Он попросил меня не тратить времени на их уговоры. У Льва почернели пальцы на одной ноге, а у Родиона одна нога от колена до пят была сухой и белой, и черные ногти на обеих ногах. Я долго изо всех сил растирал ее, потом забинтовал и пошел принести еще веток для костра. Со всех сторон по-прежнему стояли стеклянные стены заледеневшей тишины, но на озере я увидел свет от фар, а потом услышал звук: масса лошадей, людей, орудий двигалась южнее…

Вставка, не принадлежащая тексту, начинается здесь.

-- ==== Sys2Proof/Laws/PerInstr.lean ====
section
/-! SUPPORT. Facts about every instruction as syntax, one lemma per constructor: another name and the instruction it
names have the same words (spec/30_encoding.md R128), and the first word fits 16 bits. -/
namespace Sys2Proof.Laws

/-- A well-formed instruction and the core instruction it is another name of have the same words (R128). -/
def SameWords.Statement (i : Instr) : Prop := i.wf = true → encode i = encode i.canonical

/-- The encoder of a well-formed instruction stays within 16 bits (R100). -/
def FirstWordFits.Statement (i : Instr) : Prop := i.wf = true → encodeFirst i < 65536

/-! The words of each format fit 16 bits. -/

theorem encRR_lt {op : Nat} (hop : op < 64) (d r : Reg) : encRR op d r < 65536 := by
  unfold encRR; omega

theorem encRI_lt {op : Nat} (hop : op < 16) (d : Reg) (k : BitVec 8) : encRI op d k < 65536 := by
  unfold encRI; omega

theorem encR1_lt {op : Nat} (hop : op < 16) (d : Reg) : encR1 op d < 65536 := by
  unfold encR1; omega

theorem encLdSt_lt {s : Nat} {m : Nat} (hs : s < 2) (hm : m < 16) (d : Reg) : encLdSt s m d < 65536 := by
  unfold encLdSt; omega

theorem encDisp_lt {s : Nat} {y : Nat} (hs : s < 2) (hy : y < 2) (d : Reg) (q : Fin 64) : encDisp s y d q < 65536 := by
  unfold encDisp; omega

theorem encShort_lt {s : Nat} (hs : s < 2) (d : Reg) (k : BitVec 7) : encShort s d k < 65536 := by
  unfold encShort; omega

theorem encIW_lt {o : Nat} (ho : o < 2) (d : Reg) (k : Fin 64) : encIW o d k < 65536 := by
  unfold encIW; omega

theorem encIO_lt {s : Nat} (hs : s < 2) (d : Reg) (a : Fin 64) : encIO s d a < 65536 := by
  unfold encIO; omega

theorem encIoBit_lt {o : Nat} (ho : o < 4) (a : Fin 32) (b : BitNum) : encIoBit o a b < 65536 := by
  unfold encIoBit; omega

theorem encBr_lt {o : Nat} (ho : o < 2) (s : BitNum) (k : BitVec 7) : encBr o s k < 65536 := by
  unfold encBr; omega

theorem encRBit_lt {o : Nat} (ho : o < 4) (d : Reg) (b : BitNum) : encRBit o d b < 65536 := by
  unfold encRBit; omega

theorem encSreg_lt {o : Nat} (ho : o < 2) (s : BitNum) : encSreg o s < 65536 := by
  unfold encSreg; omega

theorem encAbs_lt {o : Nat} (ho : o < 2) (k : BitVec 22) : encAbs o k < 65536 := by
  unfold encAbs; omega

theorem encMul3_lt {o7 : Nat} {o3 : Nat} (ho7 : o7 < 2) (ho3 : o3 < 2) (d r : Reg) : encMul3 o7 o3 d r < 65536 := by
  unfold encMul3; omega

theorem SameWords.add (d : Reg) (r : Reg) : SameWords.Statement (.add d r) := fun _ => rfl
theorem SameWords.adc (d : Reg) (r : Reg) : SameWords.Statement (.adc d r) := fun _ => rfl
theorem SameWords.adiw (d : Reg) (k : Fin 64) : SameWords.Statement (.adiw d k) := fun _ => rfl
theorem SameWords.sub (d : Reg) (r : Reg) : SameWords.Statement (.sub d r) := fun _ => rfl
theorem SameWords.subi (d : Reg) (k : BitVec 8) : SameWords.Statement (.subi d k) := fun _ => rfl
theorem SameWords.sbc (d : Reg) (r : Reg) : SameWords.Statement (.sbc d r) := fun _ => rfl
theorem SameWords.sbci (d : Reg) (k : BitVec 8) : SameWords.Statement (.sbci d k) := fun _ => rfl
theorem SameWords.sbiw (d : Reg) (k : Fin 64) : SameWords.Statement (.sbiw d k) := fun _ => rfl
theorem SameWords.and (d : Reg) (r : Reg) : SameWords.Statement (.and d r) := fun _ => rfl
theorem SameWords.andi (d : Reg) (k : BitVec 8) : SameWords.Statement (.andi d k) := fun _ => rfl
theorem SameWords.or (d : Reg) (r : Reg) : SameWords.Statement (.or d r) := fun _ => rfl
theorem SameWords.ori (d : Reg) (k : BitVec 8) : SameWords.Statement (.ori d k) := fun _ => rfl
theorem SameWords.eor (d : Reg) (r : Reg) : SameWords.Statement (.eor d r) := fun _ => rfl
theorem SameWords.com (d : Reg) : SameWords.Statement (.com d) := fun _ => rfl
theorem SameWords.neg (d : Reg) : SameWords.Statement (.neg d) := fun _ => rfl
theorem SameWords.sbr (d : Reg) (k : BitVec 8) : SameWords.Statement (.sbr d k) := fun _ => rfl
theorem SameWords.cbr (d : Reg) (k : BitVec 8) : SameWords.Statement (.cbr d k) := by
  intro _
  have h : 0xFF#8 - k = ~~~k := by bv_omega
  simp only [encode, encodeFirst, encodeSecond, Instr.canonical, h]
theorem SameWords.inc (d : Reg) : SameWords.Statement (.inc d) := fun _ => rfl
theorem SameWords.dec (d : Reg) : SameWords.Statement (.dec d) := fun _ => rfl
theorem SameWords.tst (d : Reg) : SameWords.Statement (.tst d) := fun _ => rfl
theorem SameWords.clr (d : Reg) : SameWords.Statement (.clr d) := fun _ => rfl
theorem SameWords.ser (d : Reg) : SameWords.Statement (.ser d) := fun _ => rfl
theorem SameWords.mul (d : Reg) (r : Reg) : SameWords.Statement (.mul d r) := fun _ => rfl
theorem SameWords.muls (d : Reg) (r : Reg) : SameWords.Statement (.muls d r) := fun _ => rfl
theorem SameWords.mulsu (d : Reg) (r : Reg) : SameWords.Statement (.mulsu d r) := fun _ => rfl
theorem SameWords.fmul (d : Reg) (r : Reg) : SameWords.Statement (.fmul d r) := fun _ => rfl
theorem SameWords.fmuls (d : Reg) (r : Reg) : SameWords.Statement (.fmuls d r) := fun _ => rfl
theorem SameWords.fmulsu (d : Reg) (r : Reg) : SameWords.Statement (.fmulsu d r) := fun _ => rfl
theorem SameWords.des (k : Fin 16) : SameWords.Statement (.des k) := fun _ => rfl
theorem SameWords.rjmp (k : BitVec 12) : SameWords.Statement (.rjmp k) := fun _ => rfl
theorem SameWords.ijmp : SameWords.Statement (.ijmp) := fun _ => rfl
theorem SameWords.eijmp : SameWords.Statement (.eijmp) := fun _ => rfl
theorem SameWords.jmp (k : BitVec 22) : SameWords.Statement (.jmp k) := fun _ => rfl
theorem SameWords.rcall (k : BitVec 12) : SameWords.Statement (.rcall k) := fun _ => rfl
theorem SameWords.icall : SameWords.Statement (.icall) := fun _ => rfl
theorem SameWords.eicall : SameWords.Statement (.eicall) := fun _ => rfl
theorem SameWords.call (k : BitVec 22) : SameWords.Statement (.call k) := fun _ => rfl
theorem SameWords.ret : SameWords.Statement (.ret) := fun _ => rfl
theorem SameWords.reti : SameWords.Statement (.reti) := fun _ => rfl
theorem SameWords.cpse (d : Reg) (r : Reg) : SameWords.Statement (.cpse d r) := fun _ => rfl
theorem SameWords.cp (d : Reg) (r : Reg) : SameWords.Statement (.cp d r) := fun _ => rfl
theorem SameWords.cpc (d : Reg) (r : Reg) : SameWords.Statement (.cpc d r) := fun _ => rfl
theorem SameWords.cpi (d : Reg) (k : BitVec 8) : SameWords.Statement (.cpi d k) := fun _ => rfl
theorem SameWords.sbrc (r : Reg) (b : BitNum) : SameWords.Statement (.sbrc r b) := fun _ => rfl
theorem SameWords.sbrs (r : Reg) (b : BitNum) : SameWords.Statement (.sbrs r b) := fun _ => rfl
theorem SameWords.sbic (a : Fin 32) (b : BitNum) : SameWords.Statement (.sbic a b) := fun _ => rfl
theorem SameWords.sbis (a : Fin 32) (b : BitNum) : SameWords.Statement (.sbis a b) := fun _ => rfl
theorem SameWords.brbs (b : BitNum) (k : BitVec 7) : SameWords.Statement (.brbs b k) := fun _ => rfl
theorem SameWords.brbc (b : BitNum) (k : BitVec 7) : SameWords.Statement (.brbc b k) := fun _ => rfl
theorem SameWords.breq (k : BitVec 7) : SameWords.Statement (.breq k) := fun _ => rfl
theorem SameWords.brne (k : BitVec 7) : SameWords.Statement (.brne k) := fun _ => rfl
theorem SameWords.brcs (k : BitVec 7) : SameWords.Statement (.brcs k) := fun _ => rfl
theorem SameWords.brcc (k : BitVec 7) : SameWords.Statement (.brcc k) := fun _ => rfl
theorem SameWords.brsh (k : BitVec 7) : SameWords.Statement (.brsh k) := fun _ => rfl
theorem SameWords.brlo (k : BitVec 7) : SameWords.Statement (.brlo k) := fun _ => rfl
theorem SameWords.brmi (k : BitVec 7) : SameWords.Statement (.brmi k) := fun _ => rfl
theorem SameWords.brpl (k : BitVec 7) : SameWords.Statement (.brpl k) := fun _ => rfl
theorem SameWords.brge (k : BitVec 7) : SameWords.Statement (.brge k) := fun _ => rfl
theorem SameWords.brlt (k : BitVec 7) : SameWords.Statement (.brlt k) := fun _ => rfl
theorem SameWords.brhs (k : BitVec 7) : SameWords.Statement (.brhs k) := fun _ => rfl
theorem SameWords.brhc (k : BitVec 7) : SameWords.Statement (.brhc k) := fun _ => rfl
theorem SameWords.brts (k : BitVec 7) : SameWords.Statement (.brts k) := fun _ => rfl
theorem SameWords.brtc (k : BitVec 7) : SameWords.Statement (.brtc k) := fun _ => rfl
theorem SameWords.brvs (k : BitVec 7) : SameWords.Statement (.brvs k) := fun _ => rfl
theorem SameWords.brvc (k : BitVec 7) : SameWords.Statement (.brvc k) := fun _ => rfl
theorem SameWords.brie (k : BitVec 7) : SameWords.Statement (.brie k) := fun _ => rfl
theorem SameWords.brid (k : BitVec 7) : SameWords.Statement (.brid k) := fun _ => rfl
theorem SameWords.mov (d : Reg) (r : Reg) : SameWords.Statement (.mov d r) := fun _ => rfl
theorem SameWords.movw (d : Reg) (r : Reg) : SameWords.Statement (.movw d r) := fun _ => rfl
theorem SameWords.ldi (d : Reg) (k : BitVec 8) : SameWords.Statement (.ldi d k) := fun _ => rfl
theorem SameWords.lds (d : Reg) (k : BitVec 16) : SameWords.Statement (.lds d k) := fun _ => rfl
theorem SameWords.lds16 (d : Reg) (k : BitVec 7) : SameWords.Statement (.lds16 d k) := fun _ => rfl
theorem SameWords.ldX (d : Reg) : SameWords.Statement (.ldX d) := fun _ => rfl
theorem SameWords.ldXInc (d : Reg) : SameWords.Statement (.ldXInc d) := fun _ => rfl
theorem SameWords.ldXDec (d : Reg) : SameWords.Statement (.ldXDec d) := fun _ => rfl
theorem SameWords.ldY (d : Reg) : SameWords.Statement (.ldY d) := fun _ => rfl
theorem SameWords.ldYInc (d : Reg) : SameWords.Statement (.ldYInc d) := fun _ => rfl
theorem SameWords.ldYDec (d : Reg) : SameWords.Statement (.ldYDec d) := fun _ => rfl
theorem SameWords.lddY (d : Reg) (q : Fin 64) : SameWords.Statement (.lddY d q) := fun _ => rfl
theorem SameWords.ldZ (d : Reg) : SameWords.Statement (.ldZ d) := fun _ => rfl
theorem SameWords.ldZInc (d : Reg) : SameWords.Statement (.ldZInc d) := fun _ => rfl
theorem SameWords.ldZDec (d : Reg) : SameWords.Statement (.ldZDec d) := fun _ => rfl
theorem SameWords.lddZ (d : Reg) (q : Fin 64) : SameWords.Statement (.lddZ d q) := fun _ => rfl
theorem SameWords.sts (k : BitVec 16) (r : Reg) : SameWords.Statement (.sts k r) := fun _ => rfl
theorem SameWords.sts16 (k : BitVec 7) (r : Reg) : SameWords.Statement (.sts16 k r) := fun _ => rfl
theorem SameWords.stX (r : Reg) : SameWords.Statement (.stX r) := fun _ => rfl
theorem SameWords.stXInc (r : Reg) : SameWords.Statement (.stXInc r) := fun _ => rfl
theorem SameWords.stXDec (r : Reg) : SameWords.Statement (.stXDec r) := fun _ => rfl
theorem SameWords.stY (r : Reg) : SameWords.Statement (.stY r) := fun _ => rfl
theorem SameWords.stYInc (r : Reg) : SameWords.Statement (.stYInc r) := fun _ => rfl
theorem SameWords.stYDec (r : Reg) : SameWords.Statement (.stYDec r) := fun _ => rfl
theorem SameWords.stdY (q : Fin 64) (r : Reg) : SameWords.Statement (.stdY q r) := fun _ => rfl
theorem SameWords.stZ (r : Reg) : SameWords.Statement (.stZ r) := fun _ => rfl
theorem SameWords.stZInc (r : Reg) : SameWords.Statement (.stZInc r) := fun _ => rfl
theorem SameWords.stZDec (r : Reg) : SameWords.Statement (.stZDec r) := fun _ => rfl
theorem SameWords.stdZ (q : Fin 64) (r : Reg) : SameWords.Statement (.stdZ q r) := fun _ => rfl
theorem SameWords.ioIn (d : Reg) (a : Fin 64) : SameWords.Statement (.ioIn d a) := fun _ => rfl
theorem SameWords.ioOut (a : Fin 64) (r : Reg) : SameWords.Statement (.ioOut a r) := fun _ => rfl
theorem SameWords.push (r : Reg) : SameWords.Statement (.push r) := fun _ => rfl
theorem SameWords.pop (d : Reg) : SameWords.Statement (.pop d) := fun _ => rfl
theorem SameWords.lpmR0 : SameWords.Statement (.lpmR0) := fun _ => rfl
theorem SameWords.lpmZ (d : Reg) : SameWords.Statement (.lpmZ d) := fun _ => rfl
theorem SameWords.lpmZInc (d : Reg) : SameWords.Statement (.lpmZInc d) := fun _ => rfl
theorem SameWords.elpmR0 : SameWords.Statement (.elpmR0) := fun _ => rfl
theorem SameWords.elpmZ (d : Reg) : SameWords.Statement (.elpmZ d) := fun _ => rfl
theorem SameWords.elpmZInc (d : Reg) : SameWords.Statement (.elpmZInc d) := fun _ => rfl
theorem SameWords.spm : SameWords.Statement (.spm) := fun _ => rfl
theorem SameWords.spmZInc : SameWords.Statement (.spmZInc) := fun _ => rfl
theorem SameWords.lsl (d : Reg) : SameWords.Statement (.lsl d) := fun _ => rfl
theorem SameWords.lsr (d : Reg) : SameWords.Statement (.lsr d) := fun _ => rfl
theorem SameWords.rol (d : Reg) : SameWords.Statement (.rol d) := fun _ => rfl
theorem SameWords.ror (d : Reg) : SameWords.Statement (.ror d) := fun _ => rfl
theorem SameWords.asr (d : Reg) : SameWords.Statement (.asr d) := fun _ => rfl
theorem SameWords.swap (d : Reg) : SameWords.Statement (.swap d) := fun _ => rfl
theorem SameWords.bset (b : BitNum) : SameWords.Statement (.bset b) := fun _ => rfl
theorem SameWords.bclr (b : BitNum) : SameWords.Statement (.bclr b) := fun _ => rfl
theorem SameWords.sbi (a : Fin 32) (b : BitNum) : SameWords.Statement (.sbi a b) := fun _ => rfl
theorem SameWords.cbi (a : Fin 32) (b : BitNum) : SameWords.Statement (.cbi a b) := fun _ => rfl
theorem SameWords.bst (d : Reg) (b : BitNum) : SameWords.Statement (.bst d b) := fun _ => rfl
theorem SameWords.bld (d : Reg) (b : BitNum) : SameWords.Statement (.bld d b) := fun _ => rfl
theorem SameWords.sec : SameWords.Statement (.sec) := fun _ => rfl
theorem SameWords.clc : SameWords.Statement (.clc) := fun _ => rfl
theorem SameWords.sen : SameWords.Statement (.sen) := fun _ => rfl
theorem SameWords.cln : SameWords.Statement (.cln) := fun _ => rfl
theorem SameWords.sez : SameWords.Statement (.sez) := fun _ => rfl
theorem SameWords.clz : SameWords.Statement (.clz) := fun _ => rfl
theorem SameWords.sei : SameWords.Statement (.sei) := fun _ => rfl
theorem SameWords.cli : SameWords.Statement (.cli) := fun _ => rfl
theorem SameWords.ses : SameWords.Statement (.ses) := fun _ => rfl
theorem SameWords.cls : SameWords.Statement (.cls) := fun _ => rfl
theorem SameWords.sev : SameWords.Statement (.sev) := fun _ => rfl
theorem SameWords.clv : SameWords.Statement (.clv) := fun _ => rfl
theorem SameWords.setT : SameWords.Statement (.setT) := fun _ => rfl
theorem SameWords.clt : SameWords.Statement (.clt) := fun _ => rfl
theorem SameWords.seh : SameWords.Statement (.seh) := fun _ => rfl
theorem SameWords.clh : SameWords.Statement (.clh) := fun _ => rfl
theorem SameWords.brk : SameWords.Statement (.brk) := fun _ => rfl
theorem SameWords.nop : SameWords.Statement (.nop) := fun _ => rfl
theorem SameWords.sleep : SameWords.Statement (.sleep) := fun _ => rfl
theorem SameWords.wdr : SameWords.Statement (.wdr) := fun _ => rfl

К моему возвращению рубщики уснули. Я подвинул их, подновил костер свежими еловыми ветками и жег их, пока Антонов не раскашлялся. Он проснулся, посмотрел на дым и снова уснул. Я добавил еще веток, потом еще, так всю ночь. Проснулся Михаил, в ясном уме, обнаружил дым, но ничего не сказал. Я жестом попросил его помочь мне передвинуть остальных. Никто из них от этого не проснулся, даже Антонов. Но все дышали спокойно.
Я поманил Михаила с собой на улицу, принести еще дров. Это оказалась плохая идея. Михаилу она была не по силам, мне пришлось вернуть его назад, но на все это ушло много энергии.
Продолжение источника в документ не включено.